When I set out on my bicycle on Monday morning the sky was still overcast but I was eager to see the view from one of my favorite lookouts. Morgan Hill Road is one of those long country roads that ends at a trailhead near the top of a mountain. Near the top of the road, there are several large homes that were obviously sited for their views of Pleasant Lake and Mount Kearsarge. My favorite lookout is from a dip in the road just before its final climb to those lookout homes. Across the road from my lookout is a red antique farmhouse that is surrounded by a few old cars, stone walls, and huge maple trees. The road to the lookout passes a couple of old farms with barns and fields. About a third of the way “the hard road turns to clay.” That is always a good sign that something interesting lies ahead. 

 

When I arrived at my destination I realized that the scene was a little shy of perfect, but it was “good enough.” The colors were not quite “peak” and the sky was still a little overcast, but there was the promise that things would be looking up. I decided that even though the scene was not picture perfect, I would send it to my son for his magic touch.

 

Out of curiosity, I traveled back to the site on Wednesday, but it was still not peak. The sun was brighter, the sky was clearer, but I decided that I liked the effect of the overcast sky in the header from Monday’s picture that my son had prepared.

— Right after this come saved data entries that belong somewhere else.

theorem State.settleCloses_keep {r s : State} (h : Keep r s) : Keep r (State.settleCloses s) := by
  unfold State.settleCloses
  repeat' first
    | with_reducible assumption
    | (extract_lets +onlyGivenNames x; try (refine Keep.cut (s := x) ?_ ?_; (on_goal 1 => subst x); (on_goal 2 => intro hx; clear_value x)))
    | with_reducible apply State.endClose_keep
    | with_reducible apply Keep.ite
    | (fail_if_no_progress with_reducible refine Keep.mk' ?_ rfl rfl rfl rfl rfl rfl rfl rfl rfl rfl)
    | with_reducible apply Keep.foldl
    | (intro x a hx; beta_reduce)
    | split

theorem State.setTenant_keep {r s : State} (h : Keep r s) (t_0 : Nat) (e : Tenant) : Keep r (State.setTenant s t_0 e) := by
  unfold State.setTenant
  repeat' first
    | with_reducible assumption
    | (extract_lets +onlyGivenNames x; try (refine Keep.cut (s := x) ?_ ?_; (on_goal 1 => subst x); (on_goal 2 => intro hx; clear_value x)))
    | (fail_if_no_progress with_reducible refine Keep.mk' ?_ rfl rfl rfl rfl rfl rfl rfl rfl rfl rfl)

theorem State.effectTenantSet_keep {r s : State} (h : Keep r s) (w : Waiting) : Keep r (State.effectTenantSet s w) := by
  unfold State.effectTenantSet
  repeat' first
    | with_reducible assumption
    | (extract_lets +onlyGivenNames x; try (refine Keep.cut (s := x) ?_ ?_; (on_goal 1 => subst x); (on_goal 2 => intro hx; clear_value x)))
    | with_reducible apply State.finish_keep
    | with_reducible apply State.setTenant_keep
    | with_reducible apply Keep.ite

theorem State.effectTenantRemove_keep {r s : State} (h : Keep r s) (w : Waiting) :
    Keep r (State.effectTenantRemove s w) := by
  unfold State.effectTenantRemove
  repeat' first
    | with_reducible assumption
    | (extract_lets +onlyGivenNames x; try (refine Keep.cut (s := x) ?_ ?_; (on_goal 1 => subst x); (on_goal 2 => intro hx; clear_value x)))
    | with_reducible apply State.finish_keep
    | with_reducible apply Keep.ite
    | (fail_if_no_progress with_reducible refine Keep.mk' ?_ rfl rfl rfl rfl rfl rfl rfl rfl rfl rfl)

theorem State.effectSteerSet_keep {r s : State} (h : Keep r s) (w : Waiting) : Keep r (State.effectSteerSet s w) := by
  unfold State.effectSteerSet
  repeat' first
    | with_reducible assumption
    | (extract_lets +onlyGivenNames x; try (refine Keep.cut (s := x) ?_ ?_; (on_goal 1 => subst x); (on_goal 2 => intro hx; clear_value x)))
    | with_reducible apply State.finish_keep
    | with_reducible apply State.setTenant_keep
    | with_reducible apply Keep.ite

theorem State.effectSeqSet_keep {r s : State} (h : Keep r s) (w : Waiting) : Keep r (State.effectSeqSet s w) := by
  unfold State.effectSeqSet
  repeat' first
    | with_reducible assumption
    | (extract_lets +onlyGivenNames x; try (refine Keep.cut (s := x) ?_ ?_; (on_goal 1 => subst x); (on_goal 2 => intro hx; clear_value x)))
    | with_reducible apply State.finish_keep
    | with_reducible apply State.setSeq_keep
    | with_reducible apply Keep.ite

theorem State.effect_keep {r s : State} (h : Keep r s) (w : Waiting) : Keep r (State.effect s w) := by
  unfold State.effect
  repeat' first
    | with_reducible assumption
    | (extract_lets +onlyGivenNames x; try (refine Keep.cut (s := x) ?_ ?_; (on_goal 1 => subst x); (on_goal 2 => intro hx; clear_value x)))
    | with_reducible apply State.unwait_keep
    | with_reducible apply State.effectTenantSet_keep
    | with_reducible apply State.effectTenantRemove_keep
    | with_reducible apply State.effectSteerSet_keep
    | with_reducible apply State.effectSeqSet_keep
    | with_reducible apply State.finish_keep
    | split

theorem State.cut_keep {r s : State} (h : Keep r s) : Keep r (State.cut s) := by
  unfold State.cut
  repeat' first
    | with_reducible assumption
    | (extract_lets +onlyGivenNames x; try (refine Keep.cut (s := x) ?_ ?_; (on_goal 1 => subst x); (on_goal 2 => intro hx; clear_value x)))
    | with_reducible apply State.settleCloses_keep
    | with_reducible apply State.effect_keep
    | (fail_if_no_progress with_reducible refine Keep.mk' ?_ rfl rfl rfl rfl rfl rfl rfl rfl rfl rfl)
    | with_reducible apply Keep.foldl
    | (intro x a hx; beta_reduce)

theorem State.freeSeq_keep {r s : State} (h : Keep r s) (q : Nat) : Keep r (State.freeSeq s q) := by
  unfold State.freeSeq
  repeat' first
    | with_reducible assumption
    | (extract_lets +onlyGivenNames x; try (refine Keep.cut (s := x) ?_ ?_; (on_goal 1 => subst x); (on_goal 2 => intro hx; clear_value x)))
    | with_reducible apply State.setTenant_keep
    | with_reducible apply State.devWrite_keep
    | with_reducible apply Keep.ite
    | (fail_if_no_progress with_reducible refine Keep.mk' ?_ rfl rfl rfl rfl rfl rfl rfl rfl rfl rfl)

theorem State.freeClosed_keep {r s : State} (h : Keep r s) : Keep r (State.freeClosed s) := by
  unfold State.freeClosed
  repeat' first
    | with_reducible assumption
    | (extract_lets +onlyGivenNames x; try (refine Keep.cut (s := x) ?_ ?_; (on_goal 1 => subst x); (on_goal 2 => intro hx; clear_value x)))
    | with_reducible apply State.freeSeq_keep
    | (fail_if_no_progress with_reducible refine Keep.mk' ?_ rfl rfl rfl rfl rfl rfl rfl rfl rfl rfl)
    | with_reducible apply Keep.foldl
    | (intro x a hx; beta_reduce)

theorem State.withdrawFrames_keep {r s : State} (h : Keep r s) (c : Nat) : Keep r (State.withdrawFrames s c) := by
  unfold State.withdrawFrames
  repeat' first
    | with_reducible assumption
    | (extract_lets +onlyGivenNames x; try (refine Keep.cut (s := x) ?_ ?_; (on_goal 1 => subst x); (on_goal 2 => intro hx; clear_value x)))
    | with_reducible apply Keep.ite
    | (fail_if_no_progress with_reducible refine Keep.mk' ?_ rfl rfl rfl rfl rfl rfl rfl rfl rfl rfl)

theorem State.classRehash_keep {r s : State} (h : Keep r s) (c ch : Nat) : Keep r (State.classRehash s c ch) := by
  unfold State.classRehash
  extract_lets b m
  apply State.withdrawFrames_keep
  refine Keep.updWf h rfl rfl rfl (fun e => ?_) id rfl rfl rfl rfl rfl rfl rfl
  exact Memory.wf_clearIf (fun a => b ≤ a && a < b + 0x010000000000) e

theorem State.rehashAll_keep {r s : State} (h : Keep r s) : Keep r (State.rehashAll s) := by
  unfold State.rehashAll
  repeat' first
    | with_reducible assumption
    | (extract_lets +onlyGivenNames x; try (refine Keep.cut (s := x) ?_ ?_; (on_goal 1 => subst x); (on_goal 2 => intro hx; clear_value x)))
    | with_reducible apply State.classRehash_keep
    | with_reducible apply Keep.foldl
    | (intro x a hx; beta_reduce)

theorem State.leaveSteeps_keep {r s : State} (h : Keep r s) : Keep r (State.leaveSteeps s) := by
  unfold State.leaveSteeps
  repeat' first
    | with_reducible assumption
    | (extract_lets +onlyGivenNames x; try (refine Keep.cut (s := x) ?_ ?_; (on_goal 1 => subst x); (on_goal 2 => intro hx; clear_value x)))
    | with_reducible apply State.abandon_keep
    | with_reducible apply State.cut_keep
    | with_reducible apply State.freeClosed_keep
    | with_reducible apply State.rehashAll_keep
    | with_reducible apply Keep.ite
    | (fail_if_no_progress with_reducible refine Keep.mk' ?_ rfl rfl rfl rfl rfl rfl rfl rfl rfl rfl)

If I am lucky, I will be there on the day when the colors are peak, probably sometime next week. I hope that when the colors peak, the sun will be out, and the sky will be very high. If I get that perfect picture, you can be sure that I will share it with you.

 

Speaking of sharing pictures, my neighbor from across the road who walks as much as I do just shared a great picture with me. I frequently walk with her or her husband. She had some unexpected excitement this week when she encountered a mother bear and her cubs. The meeting occurred less than a quarter-mile from my front door on one of my favorite routes, Burpee Hill Road. This scenic byway runs through some open fields that are closely bordered by woods. At its peak, there are open fields with cattle and a gorgeous panorama of Lake Sunapee at the foot of Mount Sunapee. On a clear day, you can also see Croyden Peak, Grantham Mountian, and all the way to the mountains in Vermont. I frequently see turkeys in the open fields. The bears had come out of the woods and were near the road when my neighbor first saw them. Mother bear stood up straight to warn my neighbor not to cross her path, and then she casually shepherded her cubs across the road and into the woods on the other side.

 

 

I am jealous because I have only seen one bear this summer. At the time I was on my bicycle so that I did not get a picture. I have had no bears in my yard this summer since I took down the bird feeders which were also squirrel and bear feeders. I do miss seeing the yellow finches and all the chickadees.

 

The pressure will be on the Red Sox this weekend in Houston. I always dream big. A sweep in Houston would mean they could rap up their bid to the World Series in Boston early next week. That would be nice! Between the color, the Sox, and a weekend in Maine watching my granddaughter and her Bowdoin volleyball teammates play Amherst and Middlebury, I am sure that I will be having a very full weekend. I hope that will be true for you as well.